Judson Bailey - Jefferies & Company, Inc.
Okay, and then just one other follow-up, I guess, on some of the Utica commentary. Do you have -- can you say if -- what kind of visibility you have from your customers talking?
I mean, do you have contracts that are signed? Or are they -- do you have, I don't know, any idea of when you may be putting some rigs in there?
Just maybe talk about any more color about the timing on when you think that market could start to really make a difference for you guys.
Douglas Wall
We really don't have any visibility today that I would be prepared to share with you. I do think that what's happening now is that, that market is so close to the existing Marcellus markets, that they're almost doing it as a little bit of a step-out from the Marcellus.
So typically, they're moving rigs -- the closest rigs they've got, they're moving frac equipment. But at some point in time, I think it will become its own unique market all unto itself.
And I think that answer probably would better be coming from our customers, the Chesapeakes and the Ranges and all the other people of the world that are pretty excited about the Utica.
Operator
[Operator Instructions] And your next question comes from the line of Geoff Kieburtz of Weeden & Co.
Chris Enright - Weeden & Co., LP
This is actually Chris in for Geoff. Just a couple of quick questions on the pressure pumping side.
Is sand the most constrained part of the frac supply chain?
Douglas Wall
I don't know if I'd say that. I think it varies week-to-week, the type of jobs, I mean, labor, sand.
At various times we've had issues with gel. I'd hesitate to say sand is the biggest issue.
There's just a number of things that change week-to-week, month-to-month, and we just have to deal with them.
Chris Enright - Weeden & Co., LP
Do you kind of think of it in terms of level of inventory of sand? In terms of days or weeks of frac jobs?
Douglas Wall
I think it's about supply, and it's about trying to be sure that you have the supply of what you need for your particular thing.

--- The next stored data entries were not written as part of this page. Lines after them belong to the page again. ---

-- ==== Sys2Proof/Certificates/Slice0/Obligations.lean ====
section
/-! DEFINITION. The statements for the provers, each a sentence of a numbered rule of spec/ or derived from its sections. -/

open Sys2Proof Sys2Proof.Machine

/-! ### Encoding -/

/-- The worked encodings (R102, which the spec derives from R90 and R94): each word decodes to its command, and the command
encodes to its word. -/
def Obligations.WorkedEncodings : Prop :=
  ∀ p ∈ ([(.nop, 0x00000000#32), (.bitlen 1 2, 0x00002101#32), (.clz 3 2, 0x00002302#32),
      (.modmul 4 1 2 3, 0x00321410#32), (.modred 4 1 2 3, 0x00321411#32), (.modexp 4 1 2 3, 0x00321412#32),
      (.modinv 5 1 2, 0x00021520#32), (.rdbits 6 7, 0x00007630#32), (.wrbits 6 7, 0x00076031#32)] : List (Instr × Word)),
    decode p.2 = .command p.1 ∧ encode p.1 = p.2

/-- Decoding the word of any command gives the command back, every operand at every value (R90, R94, R99). -/
def Obligations.DecodeOfEncode : Prop := ∀ i : Instr, decode (encode i) = .command i

/-- A word that decodes to a command is that command's only word (R96, R97): no bit of a legal word is ignored. -/
def Obligations.EncodeOfDecode : Prop := ∀ (cw : Word) (i : Instr), decode cw = .command i → encode i = cw

/-- R95: a word is legal exactly when it matches exactly one row of the table of R94, and then it decodes to a command of
that row's mnemonic. Every other word is illegal: an idle block still accepts it, becomes busy, and completes it with
ILLEGAL (code 1), changing no operand register, cursor or BUF byte. -/
def Obligations.LegalIffOneRowMatches : Prop :=
  ∀ cw : Word,
    ((∃ i, decode cw = .command i) ↔ ∃! r, r ∈ opcodeTable ∧ r.Matches cw) ∧
    (∀ i, decode cw = .command i → ∃ r ∈ opcodeTable, r.Matches cw ∧ r.mnemonic = i.mnemonic) ∧
    ((∀ i, decode cw ≠ .command i) → ∀ s : State, s.busy = false →
      let u := s.hostStep (hostWrite .cmd cw)
      s.answer (hostWrite .cmd cw) = .writeOk ∧ u.busy = true ∧ ∃ t, engineStep u = .next t ∧ FailedWith cw 1#4 u t)

/-- R96, which the spec derives from R94 and R95: no two rows of R94 match the same word; a word a row matches decodes to
exactly one command, and it is of that row's mnemonic; a word no row matches is illegal. -/
def Obligations.RowsMatchDisjointWords : Prop :=
  (∀ r ∈ opcodeTable, ∀ r' ∈ opcodeTable, ∀ cw : Word, r.Matches cw → r'.Matches cw → r = r') ∧
  (∀ cw : Word,
    (∀ r ∈ opcodeTable, r.Matches cw → ∃! i, decode cw = .command i ∧ i.mnemonic = r.mnemonic) ∧
    ((∀ r ∈ opcodeTable, ¬ r.Matches cw) → ∀ i, decode cw ≠ .command i))

/-- The decoder accepts exactly the words whose fields are legal: RSV 0, an assigned opcode, every unused field 0 (R90, R93,
R95, R97). -/
def Obligations.DecodesExactlyTheLegalFields : Prop :=
  ∀ cw : Word, (∃ i, decode cw = .command i) ↔ (CommandFields.ofWord cw).legal = true

/-- Reading back the written form of a command gives its word (R99): an assembler loses no operand. -/
def Obligations.AssemblerReadsWrittenCommands : Prop := ∀ i : Instr, assemble (asmText i) = some (encode i)

/-! ### The step -/

/-- A step runs the decoded command (R113, R115): with a legal word in flight and the engine's turn next, `step` is `exec`
of the decoded command, at the state itself when no event is listed, or at the state less the event that gave the turn. The
event list is the model's (log 6). -/
def Obligations.StepRunsDecodedCommand : Prop :=
  ∀ (s : State) (f : InFlight) (i : Instr), s.inflight = some f → decode f.cw = .command i →
    (s.inputs = [] → step s = exec i s) ∧
    (∀ rest, s.inputs = .engine :: rest → step s = exec i { s with inputs := rest })

/-- R201: the completion of an illegal word ends with ILLEGAL (code 1), whatever the word: ERRCODE and ERRCMD record it
subject to the first error kept (R206). That this completion is the step when no event is listed is the model's choice (log
6). -/
def Obligations.IllegalWordCompletesWithIllegal : Prop :=
  ∀ (s : State) (f : InFlight), s.inflight = some f → (∀ i, decode f.cw ≠ .command i) →
    ∃ t, engineStep s = .next t ∧ FailedWith f.cw 1#4 s t ∧ (s.inputs = [] → step s = .next t)

/-- While BUSY = 0 the engine has no step (R113): with no event listed, the state is retained (R226). That a step happens at
all then is the model's choice (log 6). -/
def Obligations.IdleBlockRetainsState : Prop :=
  ∀ s : State, s.busy = false → s.inputs = [] → step s = .next s

/-- A step whose next event is a host transaction or a hard reset is that event's, whatever the engine holds (R10, R21). The
event list is the model's (log 6). -/
def Obligations.StepTakesListedEvent : Prop :=
  ∀ (s : State) (rest : List Event),
    (∀ t, s.inputs = .bus t :: rest → step s = .next (State.hostStep { s with inputs := rest } t)) ∧
    (s.inputs = .hardReset :: rest → step s = .next (State.hardReset { s with inputs := rest }))

/-- The block never stops: every step from every state answers a next state, since every command word has a defined outcome
(R95, R113). R113 gives an idle block no engine step: that a step with no event listed answers the same state there is the
model's choice (log 6), and so is the fault that it never raises (log 11). -/
def Obligations.StepAlwaysAnswersNext : Prop := ∀ s : State, ∃ t, step s = .next t

/-- From the bus: when an idle block's next events are `ISSUE i` and the engine's turn, the first step issues the word of
`i` with the operands its fields name, and the second is `exec i` (R101, R110, R113, R115). The event list is the model's
(log 6). -/
def Obligations.IssueThenEngineExecutes : Prop :=
  ∀ (s : State) (i : Instr) (rest : List Event), s.busy = false → s.inputs = .bus (issueReq i) :: .engine :: rest →
    ∃ t, step s = .next t ∧
      step t = exec i (State.issued { s with inputs := rest, rsp := some .writeOk } i)

/-! ### Issue and busy protection -/

/-- R111, which the spec derives from R110 and R215: issue writes BUSY to 1 and DONE to 0 and no other flag; with IE = 1
`irq` drops unless ERR = 1. Here for the CMD write of any word to an idle block. -/
def Obligations.IssueFlags : Prop :=
  ∀ (s : State) (cw : Word), s.busy = false →
    let t := s.hostStep (hostWrite .cmd cw)
    t.busy = true ∧ t.done = false ∧ t.err = s.err ∧ t.ovr = s.ovr ∧ t.errcode = s.errcode ∧ t.ie = s.ie ∧
      t.irq = (s.ie && s.err)

/-- R110: a CMD write to an idle block puts the word and the operands its fields select in flight and changes nothing else;
any word is accepted; while BUSY = 1 the write is dropped. -/
def Obligations.CmdWriteIssues : Prop :=
  ∀ (s : State) (cw : Word),
    let t := s.hostStep (hostWrite .cmd cw)
    s.answer (hostWrite .cmd cw) = .writeOk ∧
    (s.busy = false →
      t.cmd = cw ∧
      t.inflight = some ⟨cw,
        { s1 := s.reg (cw.extractLsb' 12 4).toFin
          s2 := s.reg (cw.extractLsb' 16 4).toFin
          s3 := s.reg (cw.extractLsb' 20 4).toFin
          rc := s.rcur
          wc := s.wcur }⟩ ∧
      t.done = false ∧ t.busy = true ∧
      t.err = s.err ∧ t.errcode = s.errcode ∧ t.ovr = s.ovr ∧ t.errcmd = s.errcmd ∧ t.ie = s.ie ∧
      SameRegisters s t ∧ SameCursors s t ∧ SameBuf s t) ∧
    (s.busy = true → t = { s with ovr := true, rsp := some .writeOk })

/-- R208 (and the list of R39): while BUSY = 1 a well-placed WRITE to CMD, RCUR, WCUR, an operand register or a BUF byte is
dropped: it is answered OK, sets OVR, and changes nothing else, so neither ERR, ERRCODE nor `irq`. -/
def Obligations.BusyProtectedWritesAreDropped : Prop :=
  ∀ (s : State) (t : BusReq), s.busy = true → t.kind = .write → t.wellPlaced = true →
    (∀ r, targetOf s.cfg.bufBytes t.off = .reg r → (r = .cmd ∨ r = .rcur ∨ r = .wcur ∨ ∃ i, r = .x i) →
      s.hostStep t = { s with ovr := true, rsp := some .writeOk } ∧ (s.hostStep t).irq = s.irq) ∧
    (∀ a, targetOf s.cfg.bufBytes t.off = .byte a →
      s.hostStep t = { s with ovr := true, rsp := some .writeOk } ∧ (s.hostStep t).irq = s.irq)

/-- R39: ID, CTRL, STATUS, BUFSIZE, ERRCMD, the reserved offsets and the window beyond BUF are never busy-protected: a WRITE
there never sets OVR. -/
def Obligations.UnprotectedWritesNeverSetOvr : Prop :=
  ∀ (s : State) (t : BusReq),
    (∀ r, targetOf s.cfg.bufBytes t.off = .reg r → r = .id ∨ r = .ctrl ∨ r = .status ∨ r = .bufsize ∨ r = .errcmd) →
    (∀ a, targetOf s.cfg.bufBytes t.off ≠ .byte a) → s.ovr = false → (s.hostStep t).ovr = false

/-- While BUSY = 1, no host transaction but a soft reset changes the operand registers, the cursors, the CMD readback, BUF
or the command in flight (R39, R112): so the operands read at issue are those at completion. -/
def Obligations.BusyHostStepsKeepOperands : Prop :=
  ∀ (s : State) (t : BusReq), s.busy = true → ¬ t.softResets →
    (s.hostStep t).inflight = s.inflight ∧ (s.hostStep t).cmd = s.cmd ∧
    SameRegisters s (s.hostStep t) ∧ SameCursors s (s.hostStep t) ∧ SameBuf s (s.hostStep t)

/-- A WRITE to Xi, RCUR or WCUR of an idle block stores the word, is answered OK and changes nothing else (R24, R33, R121).
-/
def Obligations.IdleRegisterWritesStore : Prop :=
  ∀ (s : State) (v : Word), s.busy = false →
    (∀ i : Reg, let t := s.hostStep (hostWrite (.x i) v)
      t.reg i = v ∧ OnlyRegister i s t ∧ t = { s with regs := t.regs, rsp := some .writeOk }) ∧
    s.hostStep (hostWrite .rcur v) = { s with rcur := v, rsp := some .writeOk } ∧
    s.hostStep (hostWrite .wcur v) = { s with wcur := v, rsp := some .writeOk }

/-! ### The aperture -/

/-- R66: a register-region access of another size than 4 or not aligned to 4 gets BUSERR with `rdata = 0` and changes no
state (but the model's record of the answer, log 7). Every other register-region access is answered OK. -/
def Obligations.RegisterRegionAccesses : Prop :=
  ∀ (s : State) (t : BusReq), t.off.toNat < 0x10000 →
    (t.size ≠ .word ∨ t.off.toNat % 4 ≠ 0 →
      s.hostStep t = { s with rsp := some { resp := .busErr, rdata := some 0#32 } }) ∧
    (t.size = .word → t.off.toNat % 4 = 0 → (s.answer t).resp = .ok)

/-- R67: a window access of any size gets BUSERR, with `rdata = 0` and no state change (but the model's record of the
answer, log 7), exactly when it is misaligned; an aligned one is answered OK, and one that starts in BUF ends in BUF and in
the aperture. -/
def Obligations.WindowAccesses : Prop :=
  ∀ (s : State) (t : BusReq), 0x10000 ≤ t.off.toNat →
    (t.off.toNat % t.size.bytes ≠ 0 →
      s.hostStep t = { s with rsp := some { resp := .busErr, rdata := some 0#32 } }) ∧
    (t.off.toNat % t.size.bytes = 0 → (s.answer t).resp = .ok ∧
      (s.cfg.Legal → t.off.toNat - 0x10000 < s.cfg.bufBytes →
        t.off.toNat - 0x10000 + t.size.bytes ≤ s.cfg.bufBytes) ∧
      t.off.toNat + t.size.bytes ≤ 0x20000)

You can meet that supply with contract, you can meet it with inventory, you can meet it any number of ways.
And so it's a question of if you're obliged to provide it, do you have a source?
Chris Enright - Weeden & Co., LP
And just a second question on pressure pumping. In terms of the horsepower that's being added, what is about the incremental sand consumption per added horsepower?
Douglas Wall
Again, I really couldn't answer that. It really depends on the customer's well program.
So as I say, we really can't give you that answer.
Chris Enright - Weeden & Co., LP
Okay, fair enough. Sorry, one more question.
Last question. Percentage of the pressure pumping horsepower in the fleet.
That's either on -- however you want to break it down, 24/7 operations or 18/7, not sure the right way to think about it. But is there much more that can be gained by better utilization or more utilization of the existing equipment?
John Vollmer
Chris, we don't have a number here on what portion is on which currently. In the Northeast they don't tend to do 24-hour operations for the most part.
It's something less than that. And if customers elect to go there, that could generate higher utilizations, but we don't have the numbers here at this moment that we can tell you what portion is on which schedule.
Chris Enright - Weeden & Co., LP
Any sense if there was a change from, say 1Q to 2Q, excluding any weather impact?
John Vollmer
I don't think so.
Operator
This concludes our Q&A session for today's call. I would like to hand the call back over to Mr.
Mark Siegel, Chairman of the Board.
Mark Siegel
Thank you, Dominique. We thank everybody for their participation in our second quarter conference call.
Look forward to everyone's participation at the end of the third quarter. Thank you.
Operator
Thank you for your participation in today's conference. This concludes the presentation.
You may now disconnect, and have a wonderful day.